By the time I'm a year into a binge, my life is such a mess that getting myself out of it without meds is completely hopeless. Here I'm talking my apartment being such a mess I'm generally expecting to be woken up by people in biohazard suits any day now, and wondering how the hell I haven't contracted some kinda crazy bacterial disease by now. Cleaning it up is weeks if not months of work even with meds. Without it's inherently impossible. And the cannabis at least numbs me to the horror of it all.
So for 6 months I have to abandon that small comfort and just exist in this hellish life until I can even begin to improve things. Try to imagine how hard that makes going cold turkey in the first place. Not to mention the fact that meds significantly help me manage the addiction in the first place. I've successfully made it through this 6 month purgatory 3 separate times in the last 13 years. I've made more failed attempts than I can count. Wasted most of my 20s hiding from the purgatory inside a bong. I often wonder ehat my life would've been like if the rules weren't so strict. There's no evidence supported medical justification for waiting any longer than about 4 weeks. Out of the bajillion or so failed attempts, I reckon maybe 3/4 made it that far. Go figure.
I'm currently, close to 2 years semi-sober(doing a new moderation based approach to my addiction, very successfully, smoking exactly once every 4 weeks. Bit unrelated to the stimulant thing, it's more about relapse avoidance. But it's worked wonders so far.) and doing better than ever, but I still have a long way to go. And I will fight anyone who sows FUD about amphetamine or methylphenidate. These are wonder drugs. If you want to freak out about psych meds, go read up on neuroleptics. Now there's something truly horrifying. But of course, that only happens to crazy people hidden away in mental wards, so no one cares about them. I've been to those mental wards and I have seen some shit I will never forget. People whose lives were destroyed, reduced to an unbearable living hell for the remainder, by a supposed "treatment". These people are treated like animals. Go talk about that. Shut the fuck up about stimulants and SSRIs already, jesus. And go touch some grass.
Autism was split into autism and Asperger’s.
But calling people with social challenges “Assburgers,” I mean, wow. Just wow.
> Asperger’s
This term has a complicated history so people use "high-functioning" now. Many refer to Hans Asperger as a Nazi eugenicist. Reasonably, I'd say.

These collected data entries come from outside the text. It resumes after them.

/-- Refusals that come before authentication: header, opcode, shoulder mode, the state of the device, length. -/
def State.preCheck (s : State) (c : Cmd) : Option Nat :=
  if c.bad || decide (248 < c.length) then some sBadLength
  else if 2 ≤ c.flags then some sBadParam
  else match opRow c.opcode with
    | none => some sBadOpcode
    | some r =>
      if (s.saf.safe == .stop || s.power.boot == .trainStop) && !(stopServed c.opcode) then some sRefused
      else if s.mgt.shoulder && !r.shoulder then some sShoulder
      else if s.power.boot == .recover && !r.shoulder then some sRefused
      else
        let n := c.length - (if c.auth then 8 else 0)
        if (c.auth && decide (c.length < 8)) || n < r.minLen || decide (r.maxLen < n)
            || (c.opcode == 4 && c.auth && decide (240 < n)) then some sBadLength
        else none

/-- The least level of an opcode. -/
def opLevel (op : Nat) : Nat := ((opRow op).map (·.level)).getD 0

/-- Serve a command with the operation of its opcode. -/
def State.serve (s : State) (c : Cmd) (run : State → Cmd → Option Key → Done) : State :=
  let s := s.dropCmd c.path
  let say := fun (s : State) (status : Nat) (res : List Nat) (key : Option Key) =>
    (s.lastSeqClose c key).cmdReply c.path (replyBytes c.opcode c.seq status res key)
  match s.preCheck c with
  | some st => say s st [] none
  | none =>
    match s.authenticate c with
    | .bad st key s => say s st [] key
    | .level n key s =>
      if n < opLevel c.opcode then say (s.sessionNote c.path key false) sDenied [] key
      else match run s c key with
        | .now st res s => say (s.sessionNote c.path key (st == sAuthFail)) st res key
        | .later s => (s.sessionNote c.path key false).lastSeqClose c key

/-- The command of the row is served if it is the next one on its path. -/
def State.signpost (s : State) (p : Path) (want : Nat → Bool) (run : State → Cmd → Option Key → Done) : State :=
  let s := s.wake
  match s.nextCmd p with
  | some c => if want c.opcode && s.serves p then s.serve c run else s
  | none => s

/-! ### Information commands -/

/-- IDENTIFY. -/
def doIdentify (s : State) (_ : Cmd) (_ : Option Key) : Done :=
  .now sOk (natBytes 2 0x4400 ++ [Config.stepping.toNat, 0] ++ uidBytes) s

/-- One slot of GET_VERSIONS: a slot without a valid image reads 0. -/
def versionBytes (i : Option (List (BitVec 8))) : List Nat :=
  match i with
  | some b =>
    if sigOk i then natBytes 4 (Config.imageVersion b).toNat ++
      [(Config.imageFwLevel b).toNat, (Config.imageUcLevel b).toNat, 0, 0]
    else List.replicate 8 0
  | none => List.replicate 8 0

/-- GET_VERSIONS. -/
def doVersions (s : State) (_ : Cmd) (_ : Option Key) : Done :=
  .now sOk (versionBytes s.mgt.slotA ++ versionBytes s.mgt.slotB ++ natBytes 4 Config.romVersion.toNat) s

/-- GET_STATUS. -/
def doStatus (s : State) (_ : Cmd) (_ : Option Key) : Done :=
  .now sOk (natBytes 4 s.fwStatus.toNat ++ natBytes 4 s.homStatus.toNat ++ [s.pwrState, s.saf.safe.code, 0, 0]) s

/-- ECHO. -/
def doEcho (s : State) (c : Cmd) (_ : Option Key) : Done := .now sOk c.params s

/-- TELEM_READ. -/
def doTelem (s : State) (c : Cmd) (_ : Option Key) : Done :=
  let i := c.params.getD 0 0
  let n := c.params.getD 1 0
  if 21 < i ∨ n = 0 ∨ 22 < i + n then .now sBadParam [] s
  else .now sOk ((List.range n).map (fun k => natBytes 4 (s.telemItem (i + k)).toNat)).flatten s

/-- The 32 bytes of a log entry (R328). -/
def LogEnt.bytes (e : LogEnt) : List Nat :=
  natBytes 8 e.tick.toNat ++ natBytes 4 e.fc ++ [e.block, e.code, e.cls.code + (if e.noPort then 8 else 0), 0]
    ++ natBytes 2 e.port ++ natBytes 5 e.addr ++ [0] ++ natBytes 8 e.detail.toNat

/-- LOG_READ. -/
def doLogRead (s : State) (c : Cmd) (_ : Option Key) : Done :=
  let i := leNat c.params 0 2
  let n := c.params.getD 2 0
  if 1023 < i ∨ n = 0 ∨ 7 < n ∨ c.params.getD 3 0 ≠ 0 then .now sBadParam [] s
  else .now sOk ((List.range n).map (fun k =>
    match s.saf.log[i + k]? with
    | some e => e.bytes
    | none => List.replicate 32 0)).flatten s

/-- LOG_CLEAR. -/
def doLogClear (s : State) (_ : Cmd) (_ : Option Key) : Done :=
  .now sOk [] { s with saf := { s.saf with log := [], lost := 0 } }

/-- SELFTEST_STATUS. -/
def doSelfTest (s : State) (_ : Cmd) (_ : Option Key) : Done :=
  .now sOk (natBytes 2 s.saf.lastSelf.toNat ++ natBytes 2 s.saf.selfFailed.toNat ++ natBytes 4 s.saf.lastSelfTick.toNat) s

/-- Pop entries of the event FIFO, low word first. -/
def drainEvents : Nat → State → List Nat × State
  | 0, s => ([], s)
  | n + 1, s =>
    match s.mgt.evtFifo with
    | [] => ([], s)
    | (lo, hi) :: _ =>
      let r := drainEvents n s.evtPop.2
      (natBytes 4 lo.toNat ++ natBytes 4 hi.toNat ++ r.1, r.2)

/-- EVENT_DRAIN. -/
def doEventDrain (s : State) (c : Cmd) (_ : Option Key) : Done :=
  let n := c.params.getD 0 0
  if n = 0 ∨ 30 < n ∨ !(zeroAt c.params 1 3) then .now sBadParam [] s
  else
    let r := drainEvents n s
    .now sOk r.1 r.2

/-- What a physical segment is used for: 0 in service, 1 retired, 2 closed, 3 free spare (R310). -/
def Die.segUse (d : Die) (g : Nat) : Nat :=
  match (List.range 512).find? (fun l => d.pseg l == g) with
  | some l => if d.closed.contains l then 2 else 0
  | none =>
    if g < 512 then 1
    else if d.spareFree (g - 512) then 3
    else match d.retire with
      | some r => if r.spare = g then 0 else 1
      | none => 1

/-- WEAR_READ. -/
def doWear (s : State) (c : Cmd) (_ : Option Key) : Done :=
  let n := c.params.getD 0 0
  let g := leNat c.params 2 2
  if 7 < n ∨ c.params.getD 1 0 ≠ 0 ∨ 527 < g then .now sBadParam [] s
  else
    let d := s.die n
    .now sOk (natBytes 4 (tget lifeDef d.life g).units ++ [d.freeSpares, d.segUse g, 0, 0]) s

/-- One entry of PARK_MAP_READ. -/
def State.mapBytes (s : State) (k : Nat) : List Nat :=
  let p := s.pslot k
  natBytes 2 p.region ++ [p.pstate.code, 0] ++ natBytes 2 p.gen ++ natBytes 2 p.pointer

/-- PARK_MAP_READ. -/
def doParkMap (s : State) (c : Cmd) (_ : Option Key) : Done :=
  let i := leNat c.params 0 2
  let n := c.params.getD 2 0
  if 1023 < i ∨ n = 0 ∨ 30 < n ∨ 1024 < i + n ∨ c.params.getD 3 0 ≠ 0 then .now sBadParam [] s
  else .now sOk ((List.range n).map (fun k => s.mapBytes (i + k))).flatten s

/-- GOVERNOR_GET. -/
def doGovGet (s : State) (_ : Cmd) (_ : Option Key) : Done :=
  .now sOk (natBytes 2 s.power.cap ++ natBytes 2 s.capEff ++ natBytes 2 (s.telemItem 16).toNat ++ [0, 0]) s

/-- GOVERNOR_SET: the cap is staged for the governor step. -/
def doGovSet (s : State) (c : Cmd) (_ : Option Key) : Done :=
  let v := leNat c.params 0 2
  if v < 3000 ∨ 11000 < v ∨ !(zeroAt c.params 2 2) then .now sBadParam [] s
  else .now sOk [] { s with power := { s.power with capNext := v } }

/-! ### Tollgate commands (R311, R312, R314) -/

/-- Ticks for which a path is locked out (R312). -/
def lockTicks : Nat := 1000

/-- TOLLGATE_OPEN. -/
def doOpen (s : State) (c : Cmd) (_ : Option Key) : Done :=
  let lv := c.params.getD 0 0
  let u := s.pathSt c.path
  if (lv ≠ 1 ∧ lv ≠ 2) ∨ !(zeroAt c.params 1 3) then .now sBadParam [] s
  else if u.lockout.any (· < lockTicks) then .now sBusy [] s
  else match s.levelKey lv with
    | none => .now sRefused [] s
    | some _ =>
      let v := Config.freeChallenge s.free
      let s := { s with free := s.free + 1 }
      .now sOk (keyBytes v)
        (s.setPath c.path { u with challenge := some ⟨lv, BitVec.ofNat 128 (leNat c.params 4 16), v⟩ })

/-- The response that the host owes (R312). -/
def Challenge.answer (x : Challenge) (k : Key) (p : Path) : List Nat :=
  hmac256 k (keyBytes x.value ++ natBytes 16 x.nonce.toNat ++ [x.level, Path.byte p] ++ uidBytes)

/-- The session key (R312). -/
def Challenge.sessionKey (x : Challenge) (k : Key) : Key :=
  keyOfBytes (hmac256 k ([0x54, 0x53] ++ keyBytes x.value ++ natBytes 16 x.nonce.toNat))

/-- A response that does not verify: an alarm, and a lock-out after the third in a row. -/
def State.openFailed (s : State) (p : Path) : State :=
  let u := s.pathSt p
  let s := s.setPath p { u with
    challenge := none, openFails := if u.openFails = 2 then 0 else u.openFails + 1
    lockout := if u.openFails = 2 then some 0 else u.lockout }
  s.tollAlarm

/-- TOLLGATE_AUTH. -/
def doAuth (s : State) (c : Cmd) (_ : Option Key) : Done :=
  let u := s.pathSt c.path
  match u.challenge with
  | none => .now sAuthFail [] (s.openFailed c.path)
  | some x =>
    match s.levelKey x.level with
    | none => .now sAuthFail [] (s.openFailed c.path)
    | some k =>
      if x.answer k c.path == c.params then
        .now sOk [] (s.setPath c.path { u with
          challenge := none, openFails := 0, session := some ⟨x.level, x.sessionKey k, none, 0, 0⟩ })
      else .now sAuthFail [] (s.openFailed c.path)

/-- TOLLGATE_CLOSE. -/
def doClose (s : State) (c : Cmd) (_ : Option Key) : Done :=
  .now sOk [] (s.setPath c.path { s.pathSt c.path with session := none })

/-- TOLLGATE_PROVISION. -/
def doProvision (s : State) (c : Cmd) (_ : Option Key) : Done :=
  let lv := c.params.getD 0 0
  let k := keyOfBytes (c.params.drop 4)
  if (lv ≠ 1 ∧ lv ≠ 2) ∨ !(zeroAt c.params 1 3) then .now sBadParam [] s
  else if c.path = .host ∨ (s.levelKey lv).isSome then .now sRefused [] s
  else .now sOk [] (s.setMgt (if lv = 1 then { s.mgt with opKey := some k } else { s.mgt with ownKey := some k }))

/-- Ticks after which a session closes (R314). -/
def idleTicks : Nat := 60000

/-- SESSION_STATUS. -/
def doSession (s : State) (c : Cmd) (_ : Option Key) : Done :=
  match (s.pathSt c.path).session with
  | some x => .now sOk ([x.level, Path.byte c.path] ++ natBytes 2 (idleTicks - x.idle)) s
  | none => .now sOk [0, Path.byte c.path, 0, 0] s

https://en.wikipedia.org/wiki/Hans_Asperger#Children_sent_to...
https://en.wikipedia.org/wiki/Am_Spiegelgrund_clinic#Experim...
> Just as the physician must often make painful incisions during the treatment of individuals, we must also make incisions in the national body, out of a sense of responsibility: we must make sure that those patients who would pass on their diseases to distant generations, to the detriment of the individual and of the Volk, are prevented from passing on their diseased hereditary material
I’ve been using “autism that I care about” because a large number of people I encounter are on the spectrum / neurodivergent (hobbies and work I suppose) that require very different interventions and accommodations that people with whatever you call significantly affected people with autism are called (eg, Rain Man, etc).
Not that people low on the spectrum aren’t important, they are, but that just using standard interaction tactics that I would with non-spectrum people works well enough.
So trying to save time that someone doesn’t need to interrupt the conversation to say they are on the spectrum and can only eat smooth foods or whatever.